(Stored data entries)
------------------------------------

-- ==== Sys2Proof/Machine/RxOps.lean ====
section
/-! DEFINITION. The receive path of P0–P5 shared by its commands: MAC checks, MACsec verification, the
glory loop, ring forwarding and the conclusion of a frame (Tables 8-1 and 8-12, R316–R334). -/

namespace Sys2Proof.Machine

/-- What takes a device frame that is handed to its function (R296): port, SUBTYPE, frame. -/
abbrev DevFn := Nat → Nat → Bytes → State → State

/-- The other port of a plane (R327). -/
def egressOf (p : Nat) : Nat := if p % 2 = 0 then p + 1 else p - 1

/-- The egress port is down, dozing or fenced (R333). -/
def fwdDown (s : State) (eg : Nat) : Bool :=
  !on s (6 + eg) || !(prt s eg).up || (doz s eg).status != 0 || fencedPort s eg

/-- RING_PLANE.FWD_CELL_LIMIT of a port's plane. -/
def fwdLimit (s : State) (eg : Nat) : Nat := cfg s (oidOf 0x0606 (eg / 2) 0) 2 2

/-- A forwarded copy becomes ready on the other port of the plane, or is dropped; one cut through that is not
admitted waits to be whole (R328, R329, R333, R456). The number of the queued copy. -/
def forwardCopy (s : State) (p : Nat) (v : Verdict) (data : Bytes) (whole : Bool) (st : Stamp) : Option Nat × State :=
  let eg := egressOf p
  let f : EgFrame := { id := 0, tc := v.tc, data := data, src := .fwd p, whole := whole, rx := some st }
  if f3Holds s (eg / 2) || s.fs.f4 then (none, s)
  else if fwdDown s eg then (none, count s (cPort eg 1) 6)
  else if fwdLimit s eg < (prt s eg).fwdCells + fwdCellsOf data.length || cellsFree s < fwdCellsOf data.length then (none, count s (cPort eg 1) 7)
  else
    let s := if v.ptpUdp then count s (cPort eg 4) 4 else s
    let s := modPrt s eg fun x => { x with fwdCells := x.fwdCells + fwdCellsOf data.length }
    let s := enqueue s eg { f with kept := turnedAway s eg f (nowPs s) }
    (some s.tx.nextId, s)

/-- A cut-through copy takes bytes that have come since, with the cells that they need: in the queue, which one that
was kept back enters when its frame has ended, on the line or suspended (R329, R330, R333). -/
def growCopy (s : State) (p id : Nat) (plain : Bytes) (whole : Bool) : State :=
  let eg := egressOf p
  let x := prt s eg
  let had := match x.eg.find? (·.id == id) with
    | some f => some f.data.length
    | none => match (x.line.toList ++ x.susp).find? fun l : OnLine => l.frame.id == id with
      | some l => some l.frame.data.length
      | none => none
  match had with
  | none => s
  | some n =>
    let rest := plain.drop n
    let grow (f : EgFrame) : EgFrame := if f.id = id then { f with data := f.data ++ rest, whole := f.whole || whole } else f
    let back (l : List EgFrame) : List EgFrame :=
      let mine (f : EgFrame) : Bool := whole && f.id == id && f.kept
      l.filter (fun f => !mine f) ++ (l.filter mine).map fun f : EgFrame => { f with kept := false }
    let growL (l : OnLine) : OnLine :=
      if l.frame.id = id then
        let d := l.frame.data ++ rest
        { l with frame := grow l.frame, wire := if whole then protect d l.sec else sealPart d l.sec }
      else l
    modPrt s eg fun x =>
      { x with eg := back (x.eg.map grow), line := x.line.map growL, susp := x.susp.map growL,
               fwdCells := x.fwdCells + (fwdCellsOf (n + rest.length) - fwdCellsOf n) }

------------------------------------

§ Required action: Check each line of the data above, and please copy the ones in which the string "Bool" occurs.

§ Response:
def fwdDown (s : State) (eg : Nat) : Bool :=
def forwardCopy (s : State) (p : Nat) (v : Verdict) (data : Bytes) (whole : Bool) (st : Stamp) : Option Nat × State :=
def growCopy (s : State) (p id : Nat) (plain : Bytes) (whole : Bool) : State :=
      let mine (f : EgFrame) : Bool := whole && f.id == id && f.kept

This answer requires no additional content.